**Input data:**
◆ ◆ ◆
/-- `popc` (R98). -/
def execPopc (g : Guard) (t : BtTy) (d a : Reg) (s : State) : Result :=
  lanes g (regsOf t.wide a) (fun u => u.un t.wide d a popCount) s

/-- `clz` (R98). -/
def execClz (g : Guard) (t : BtTy) (d a : Reg) (s : State) : Result :=
  lanes g (regsOf t.wide a) (fun u => u.un t.wide d a leadingZeros) s

/-- `brev` (R98). -/
def execBrev (g : Guard) (d a : Reg) (s : State) : Result :=
  lanes g [a.toNat] (fun u => u.setReg d.toNat (reverseBits (u.reg a.toNat))) s

/-- `bfe` (R99). -/
def execBfe (g : Guard) (t : I32Ty) (d a : Reg) (b : OpB) (c : Reg) (s : State) : Result :=
  lanes g ([a.toNat] ++ b.srcs false ++ [c.toNat]) (fun u =>
    u.setReg d.toNat (bitField t.signed (u.reg a.toNat) (u.b32 b) (u.reg c.toNat))) s

/-- `bfi` (R99). -/
def execBfi (g : Guard) (d a : Reg) (b : OpB) (c : Reg) (s : State) : Result :=
  lanes g ([a.toNat] ++ b.srcs false ++ [c.toNat]) (fun u =>
    u.setReg d.toNat (insertField (u.reg a.toNat) (u.b32 b) (u.reg c.toNat))) s

/-- `sel` (R96). -/
def execSel (g : Guard) (t : BtTy) (d a : Reg) (b : OpB) (c : PredNo) (s : State) : Result :=
  lanes g (regsOf t.wide a ++ b.srcs t.wide) (fun u =>
    u.bin t.wide false d a b fun _ x y => if u.pred c then x else y) s

/-- `mov` (R96). -/
def execMov (g : Guard) (t : BtTy) (d : Reg) (b : OpB) (s : State) : Result :=
  lanes g (b.srcs t.wide) (fun u =>
    if t.wide then u.setPair d.toNat (u.b64 false b) else u.setReg d.toNat (u.b32 b)) s

/-- `setp` (R100). -/
def execSetp (g : Guard) (test : SetpTest) (p : PredNo) (a : Reg) (b : OpB) (s : State) : Result :=
  lanes g (regsOf test.wide a ++ b.srcs test.wide) (fun u => u.setPred p (test.holds u a b)) s

/-- `pand` (R101). -/
def execPand (g : Guard) (d a b : PredNo) (s : State) : Result :=
  lanes g [] (fun u => u.predOp d a b fun x y => x && y) s

/-- C-form `pand` (R101). -/
def execPandC (d a b : PredNo) (s : State) : Result :=
  lanes .always [] (fun u => u.predOp d a b fun x y => x && y) s

/-- `por` (R101). -/
def execPor (g : Guard) (d a b : PredNo) (s : State) : Result :=
  lanes g [] (fun u => u.predOp d a b fun x y => x || y) s

/-- C-form `por` (R101). -/
def execPorC (d a b : PredNo) (s : State) : Result :=
  lanes .always [] (fun u => u.predOp d a b fun x y => x || y) s

/-- `pxor` (R101). -/
def execPxor (g : Guard) (d a b : PredNo) (s : State) : Result :=
  lanes g [] (fun u => u.predOp d a b fun x y => x != y) s

/-- C-form `pxor` (R101). -/
def execPxorC (d a b : PredNo) (s : State) : Result :=
  lanes .always [] (fun u => u.predOp d a b fun x y => x != y) s

/-- `pandn` (R101). -/
def execPandn (g : Guard) (d a b : PredNo) (s : State) : Result :=
  lanes g [] (fun u => u.predOp d a b fun x y => x && !y) s

/-- C-form `pandn` (R101). -/
def execPandnC (d a b : PredNo) (s : State) : Result :=
  lanes .always [] (fun u => u.predOp d a b fun x y => x && !y) s

/-- `pmov` (R101). -/
def execPmov (g : Guard) (d a : PredNo) (s : State) : Result :=
  lanes g [] (fun u => u.predOp d a a fun x _ => x) s

/-- C-form `pmov` (R101). -/
def execPmovC (d a : PredNo) (s : State) : Result :=
  lanes .always [] (fun u => u.predOp d a a fun x _ => x) s

/-- `pnot` (R101). -/
def execPnot (g : Guard) (d a : PredNo) (s : State) : Result :=
  lanes g [] (fun u => u.predOp d a a fun x _ => !x) s

/-- C-form `pnot` (R101). -/
def execPnotC (d a : PredNo) (s : State) : Result :=
  lanes .always [] (fun u => u.predOp d a a fun x _ => !x) s

/-- `nop` (R147). -/
def execNop (g : Guard) (s : State) : Result :=
  lanes g [] (fun u => u) s

/-- C-form `nop` (R147). -/
def execNopC  (s : State) : Result :=
  lanes .always [] (fun u => u) s

/-- C-form `mov.b32` (R96). -/
def execMovB32C (d b : Reg) (s : State) : Result :=
  lanes .always [b.toNat] (fun u => u.setReg d.toNat (u.reg b.toNat)) s

/-- C-form `mov.b32` (R96). -/
def execMovB32Clit (d : Reg) (lit : W32) (s : State) : Result :=
  lanes .always [] (fun u => u.setReg d.toNat (lit)) s

/-- C-form `mov.b32` (R96). -/
def execMovB32Imm8C (d : Reg) (i : BitVec 8) (s : State) : Result :=
  lanes .always [] (fun u => u.setReg d.toNat (i.signExtend 32)) s

/-- C-form `add.i32` (R95). -/
def execAddI32C (d a b : Reg) (s : State) : Result :=
  lanes .always [a.toNat, b.toNat] (fun u => u.bin false false d a (.reg b) fun _ x y => x + y) s

/-- C-form with literal `add.i32` (R95). -/
def execAddI32Clit (d a : Reg) (lit : W32) (s : State) : Result :=
  lanes .always [a.toNat] (fun u => u.bin false false d a (.imm lit) fun _ x y => x + y) s

/-- C-form with imm8 `add.i32` (R95). -/
def execAddI32Imm8C (d a : Reg) (i : BitVec 8) (s : State) : Result :=
  lanes .always [a.toNat] (fun u => u.bin false false d a (.imm (i.signExtend 32)) fun _ x y => x + y) s

/-- C-form `sub.i32` (R95). -/
def execSubI32C (d a b : Reg) (s : State) : Result :=
  lanes .always [a.toNat, b.toNat] (fun u => u.bin false false d a (.reg b) fun _ x y => x - y) s

/-- C-form with literal `sub.i32` (R95). -/
def execSubI32Clit (d a : Reg) (lit : W32) (s : State) : Result :=
  lanes .always [a.toNat] (fun u => u.bin false false d a (.imm lit) fun _ x y => x - y) s

/-- C-form `mul.i32` (R95). -/
def execMulI32C (d a b : Reg) (s : State) : Result :=
  lanes .always [a.toNat, b.toNat] (fun u => u.bin false false d a (.reg b) fun _ x y => x * y) s

/-- C-form with literal `mul.i32` (R95). -/
def execMulI32Clit (d a : Reg) (lit : W32) (s : State) : Result :=
  lanes .always [a.toNat] (fun u => u.bin false false d a (.imm lit) fun _ x y => x * y) s

/-- C-form `and.b32` (R96). -/
def execAndB32C (d a b : Reg) (s : State) : Result :=
  lanes .always [a.toNat, b.toNat] (fun u => u.bin false false d a (.reg b) fun _ x y => x &&& y) s

/-- C-form with literal `and.b32` (R96). -/
def execAndB32Clit (d a : Reg) (lit : W32) (s : State) : Result :=
  lanes .always [a.toNat] (fun u => u.bin false false d a (.imm lit) fun _ x y => x &&& y) s

/-- C-form with imm8 `and.b32` (R96). -/
def execAndB32Imm8C (d a : Reg) (i : BitVec 8) (s : State) : Result :=
  lanes .always [a.toNat] (fun u => u.bin false false d a (.imm (i.setWidth 32)) fun _ x y => x &&& y) s

/-- C-form `or.b32` (R96). -/
def execOrB32C (d a b : Reg) (s : State) : Result :=
  lanes .always [a.toNat, b.toNat] (fun u => u.bin false false d a (.reg b) fun _ x y => x ||| y) s

/-- C-form with literal `or.b32` (R96). -/
def execOrB32Clit (d a : Reg) (lit : W32) (s : State) : Result :=
  lanes .always [a.toNat] (fun u => u.bin false false d a (.imm lit) fun _ x y => x ||| y) s

/-- C-form `xor.b32` (R96). -/
def execXorB32C (d a b : Reg) (s : State) : Result :=
  lanes .always [a.toNat, b.toNat] (fun u => u.bin false false d a (.reg b) fun _ x y => x ^^^ y) s

/-- C-form with literal `xor.b32` (R96). -/
def execXorB32Clit (d a : Reg) (lit : W32) (s : State) : Result :=
  lanes .always [a.toNat] (fun u => u.bin false false d a (.imm lit) fun _ x y => x ^^^ y) s

/-- C-form `shl.b32` (R97). -/
def execShlB32C (d a b : Reg) (s : State) : Result :=
  lanes .always [a.toNat, b.toNat] (fun u => u.shift false d a (.reg b) shlBits) s

/-- C-form with literal `shl.b32` (R97). -/
def execShlB32Clit (d a : Reg) (lit : W32) (s : State) : Result :=
  lanes .always [a.toNat] (fun u => u.shift false d a (.imm lit) shlBits) s

/-- C-form with imm8 `shl.b32` (R97). -/
def execShlB32Imm8C (d a : Reg) (i : BitVec 8) (s : State) : Result :=
  lanes .always [a.toNat] (fun u => u.shift false d a (.imm (i.setWidth 32)) shlBits) s

/-- C-form `shr.b32` (R97). -/
def execShrB32C (d a b : Reg) (s : State) : Result :=
  lanes .always [a.toNat, b.toNat] (fun u => u.shift false d a (.reg b) shrBits) s

/-- C-form with literal `shr.b32` (R97). -/
def execShrB32Clit (d a : Reg) (lit : W32) (s : State) : Result :=
  lanes .always [a.toNat] (fun u => u.shift false d a (.imm lit) shrBits) s

/-- C-form with imm8 `shr.b32` (R97). -/
def execShrB32Imm8C (d a : Reg) (i : BitVec 8) (s : State) : Result :=
  lanes .always [a.toNat] (fun u => u.shift false d a (.imm (i.setWidth 32)) shrBits) s

/-- C-form with imm8 `shr.i32` (R97). -/
def execShrI32Imm8C (d a : Reg) (i : BitVec 8) (s : State) : Result :=
  lanes .always [a.toNat] (fun u => u.shift false d a (.imm (i.setWidth 32)) sarBits) s

/-- C-form `min.i32` (R95). -/
def execMinI32C (d a b : Reg) (s : State) : Result :=
  lanes .always [a.toNat, b.toNat] (fun u => u.bin false false d a (.reg b) fun _ x y => ArithOp.onInt .min true x y) s

/-- C-form with literal `min.i32` (R95). -/
def execMinI32Clit (d a : Reg) (lit : W32) (s : State) : Result :=
  lanes .always [a.toNat] (fun u => u.bin false false d a (.imm lit) fun _ x y => ArithOp.onInt .min true x y) s

/-- C-form `max.i32` (R95). -/
def execMaxI32C (d a b : Reg) (s : State) : Result :=
  lanes .always [a.toNat, b.toNat] (fun u => u.bin false false d a (.reg b) fun _ x y => ArithOp.onInt .max true x y) s

/-- C-form with literal `max.i32` (R95). -/
def execMaxI32Clit (d a : Reg) (lit : W32) (s : State) : Result :=
  lanes .always [a.toNat] (fun u => u.bin false false d a (.imm lit) fun _ x y => ArithOp.onInt .max true x y) s

/-- C-form `lea.n32` with shift 2 (R95). -/
def execLeaN32C (d a b : Reg) (s : State) : Result :=
  lanes .always [a.toNat, b.toNat] (fun u => u.bin false false d a (.reg b) fun _ x y => x + y <<< 2) s

/-- C-form with literal `lea.n32` with shift 2 (R95). -/
def execLeaN32Clit (d a : Reg) (lit : W32) (s : State) : Result :=
  lanes .always [a.toNat] (fun u => u.bin false false d a (.imm lit) fun _ x y => x + y <<< 2) s

/-- C-form `popc.b32` (R98). -/
def execPopcB32C (d a : Reg) (s : State) : Result :=
  lanes .always [a.toNat] (fun u => u.un false d a popCount) s

/-- C-form `clz.b32` (R98). -/
def execClzB32C (d a : Reg) (s : State) : Result :=
  lanes .always [a.toNat] (fun u => u.un false d a leadingZeros) s

/-- C-form `setp` (R100). -/
def execSetpEqB32C (p : PredNo) (a b : Reg) (s : State) : Result :=
  lanes .always [a.toNat, b.toNat] (fun u => u.setPred p (SetpTest.holds (.bits false .b32) u a (.reg b))) s

/-- C-form `setp` with literal (R100). -/
def execSetpEqB32Clit (p : PredNo) (a : Reg) (lit : W32) (s : State) : Result :=
  lanes .always [a.toNat] (fun u => u.setPred p (SetpTest.holds (.bits false .b32) u a (.imm lit))) s

/-- C-form `setp` (R100). -/
def execSetpNeB32C (p : PredNo) (a b : Reg) (s : State) : Result :=
  lanes .always [a.toNat, b.toNat] (fun u => u.setPred p (SetpTest.holds (.bits true .b32) u a (.reg b))) s

/-- C-form `setp` with literal (R100). -/
def execSetpNeB32Clit (p : PredNo) (a : Reg) (lit : W32) (s : State) : Result :=
  lanes .always [a.toNat] (fun u => u.setPred p (SetpTest.holds (.bits true .b32) u a (.imm lit))) s

/-- C-form `setp` (R100). -/
def execSetpLtI32C (p : PredNo) (a b : Reg) (s : State) : Result :=
  lanes .always [a.toNat, b.toNat] (fun u => u.setPred p (SetpTest.holds (.int .lt .i32) u a (.reg b))) s

/-- C-form `setp` with literal (R100). -/
def execSetpLtI32Clit (p : PredNo) (a : Reg) (lit : W32) (s : State) : Result :=
  lanes .always [a.toNat] (fun u => u.setPred p (SetpTest.holds (.int .lt .i32) u a (.imm lit))) s

/-- C-form `setp` (R100). -/
def execSetpGeI32C (p : PredNo) (a b : Reg) (s : State) : Result :=
  lanes .always [a.toNat, b.toNat] (fun u => u.setPred p (SetpTest.holds (.int .ge .i32) u a (.reg b))) s

/-- C-form `setp` with literal (R100). -/
def execSetpGeI32Clit (p : PredNo) (a : Reg) (lit : W32) (s : State) : Result :=
  lanes .always [a.toNat] (fun u => u.setPred p (SetpTest.holds (.int .ge .i32) u a (.imm lit))) s

/-- C-form `setp` (R100). -/
def execSetpLtN32C (p : PredNo) (a b : Reg) (s : State) : Result :=
  lanes .always [a.toNat, b.toNat] (fun u => u.setPred p (SetpTest.holds (.int .lt .n32) u a (.reg b))) s

/-- C-form `setp` with literal (R100). -/
def execSetpLtN32Clit (p : PredNo) (a : Reg) (lit : W32) (s : State) : Result :=
  lanes .always [a.toNat] (fun u => u.setPred p (SetpTest.holds (.int .lt .n32) u a (.imm lit))) s

/-- C-form `setp` (R100). -/
def execSetpGeN32C (p : PredNo) (a b : Reg) (s : State) : Result :=
  lanes .always [a.toNat, b.toNat] (fun u => u.setPred p (SetpTest.holds (.int .ge .n32) u a (.reg b))) s

/-- C-form `setp` with literal (R100). -/
def execSetpGeN32Clit (p : PredNo) (a : Reg) (lit : W32) (s : State) : Result :=
  lanes .always [a.toNat] (fun u => u.setPred p (SetpTest.holds (.int .ge .n32) u a (.imm lit))) s

/-- C-form `setp` (R100). -/
def execSetpLtFp32C (p : PredNo) (a b : Reg) (s : State) : Result :=
  lanes .always [a.toNat, b.toNat] (fun u => u.setPred p (SetpTest.holds (.fp .lt) u a (.reg b))) s

/-- C-form `setp` with literal (R100). -/
def execSetpLtFp32Clit (p : PredNo) (a : Reg) (lit : W32) (s : State) : Result :=
  lanes .always [a.toNat] (fun u => u.setPred p (SetpTest.holds (.fp .lt) u a (.imm lit))) s

/-- C-form `setp` (R100). -/
def execSetpGeFp32C (p : PredNo) (a b : Reg) (s : State) : Result :=
  lanes .always [a.toNat, b.toNat] (fun u => u.setPred p (SetpTest.holds (.fp .ge) u a (.reg b))) s

/-- C-form `setp` with literal (R100). -/
def execSetpGeFp32Clit (p : PredNo) (a : Reg) (lit : W32) (s : State) : Result :=
  lanes .always [a.toNat] (fun u => u.setPred p (SetpTest.holds (.fp .ge) u a (.imm lit))) s

end Sys2Proof.Machine
end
◆ ◆ ◆
**Exercise aim:** Produce the number of lines in the data containing the string "else", with nothing added.

**Answer to the exercise:** 2